Quantitative magnetic resonance (MR) parametric mapping is a promising approach for characterizing intrinsic tissue-dependent information. However, long scan time significantly hinders its widespread applications. Recently, low-rank tensor has been employed and demonstrated good performance in accelerating MR parametricmapping. In this study, we propose a novel method that uses spatial patch-based and parametric group-based low rank tensors simultaneously (SMART) to reconstruct images from highly undersampled k-space data. The spatial patch-based low-rank tensor exploits the high local and nonlocal redundancies and similarities between the contrast images in parametric mapping. The parametric group based low-rank tensor, which integrates similar exponential behavior of the image signals, is jointly used to enforce the multidimensional low-rankness in the reconstruction process.
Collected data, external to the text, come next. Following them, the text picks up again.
-- ==== Sys2Proof/Laws/KeepPlans.lean ====
section
/-! SUPPORT. What the operations of the shape, injectors, links, plans and memory leave alone: the queue of commands, and the memory and the
buffers of the Holm, which keep their canonical form where they are written. -/

namespace Sys2Proof.Machine
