-- ==== Sys2Proof/Laws/KeepLinks.lean ====
section
/-! SUPPORT. What the operations of the dictionary server, Narrows, Strait, loading and the bridges leave alone: the queue of commands, and the memory and the
buffers of the Holm, which keep their canonical form where they are written. -/

namespace Sys2Proof.Machine
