-- ==== Sys2Proof/Laws/KeepUnit.lean ====
section
/-! SUPPORT. What the operations of repair, time, power, start-up and the writes of the dictionary leave alone: the queue of commands, and the memory and the
buffers of the Holm, which keep their canonical form where they are written. -/

namespace Sys2Proof.Machine
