theorem ReshapesWithin.foldl {α : Type} {mask : Nat} {f : State → α → State} (l : List α)
    (h : ∀ s, ∀ a ∈ l, ReshapesWithin mask s (f s a)) (s : State) : ReshapesWithin mask s (l.foldl f s) :=
  List.foldlRecOn l f (.refl mask s) fun t ht a ha => ht.trans (h t a ha)

theorem State.emit_isles (s : State) (code sev : Nat) (src : Source) (job : Option Nat) (vals : List Nat) :
    (s.emit code sev src job vals).isles = s.isles := by rw [s.emit_only code sev src job vals]

theorem State.emit_within (mask : Nat) (s : State) (code sev : Nat) (src : Source) (job : Option Nat) (vals : List Nat) :
    ReshapesWithin mask s (s.emit code sev src job vals) := .of_isles (s.emit_only ..).shape (s.emit_isles ..)

/-- An update of the shape's registers touches no isle. -/
theorem State.setShape_within (mask : Nat) (s : State) (x : ShapeSt) : ReshapesWithin mask s { s with shape := x } := .of_isles rfl rfl

theorem State.setIsle_within {mask j : Nat} (s : State) (st : IsleState) (h : bit mask j = true) : ReshapesWithin mask s (s.setIsle j st) :=
  ⟨rfl, fun i hi => s.isle_updIsle_other j _ i (ne_of_bit hi h)⟩

theorem State.refresh_within (mask : Nat) (s : State) : ReshapesWithin mask s s.refresh := by
  unfold State.refresh
  split
  · exact .refl mask s
  · dsimp only
    split
    · exact s.setShape_within mask _
    · exact (s.setShape_within mask _).trans (State.emit_within mask ..)

theorem State.queueChange_within (mask : Nat) (s : State) (ch : ShapeChange) : ReshapesWithin mask s (s.queueChange ch) := by
  unfold State.queueChange
  dsimp only
  split
  · exact (s.setShape_within mask _).trans (State.emit_within mask ..)
  · exact s.setShape_within mask _

theorem State.queueStranded_within (mask : Nat) (s : State) : ReshapesWithin mask s s.queueStranded :=
  .foldl _ (fun t _ _ => t.queueChange_within mask _) s

/-- A new shape is published through records and the states of its isles; an isle that `mask` leaves out keeps its own (R61, R62). -/
theorem State.reshape_within (s : State) (mask : Nat) (out : List Nat) : ReshapesWithin mask s (s.reshape mask out) := by
  have stranded (l : List Nat) (hl : ∀ i ∈ l, bit mask i = true) (t : State) :
      ReshapesWithin mask t (l.foldl (fun s i => (s.setIsle i .stranded).emit 0x222 2 (srcIn i 1 0) none [i]) t) :=
    .foldl l (fun u i hi => (u.setIsle_within .stranded (hl i hi)).trans (State.emit_within mask ..)) t
  have serving (l : List Nat) (hl : ∀ i ∈ l, bit mask i = true) (t : State) :
      ReshapesWithin mask t (l.foldl (fun s i => if (s.isle i).state = .serving then s else s.setIsle i .serving) t) := by
    refine .foldl l (fun u i hi => ?_) t
    split
    · exact .refl mask u
    · exact u.setIsle_within .serving (hl i hi)
  have reported (same : Bool) (vals : List Nat) (t : State) : ReshapesWithin mask t (if same then t else t.emit 0x220 1 srcUnit none vals) := by
    split
    · exact .refl mask t
    · exact t.emit_within mask ..
  unfold State.reshape
  dsimp only
  split
  · exact .refl mask s
  · refine .trans ?_ (State.queueStranded_within mask _)
    refine .trans ?_ (State.refresh_within mask _)
    refine .trans ?_ (reported _ _ _)
    refine .trans ?_ (serving _ (fun i hi => s.bit_of_mem_staying hi) _)
    refine .trans ?_ (stranded _ (fun i hi => bit_of_mem_isleList (List.mem_filter.1 hi).1) _)
    exact .of_isles rfl rfl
In vivo brain datasets were used to demonstrate the validity of the proposed method. Experimental results have demonstrated that the proposed method achieves 11.7-fold and 13.21-fold accelerations in two-dimensional and three-dimensional acquisitions, respectively, with more accurate reconstructed images and maps than several state-of-the-art methods. Prospective reconstruction results further demonstrate the capability of the SMART method in accelerating MR quantitative imaging.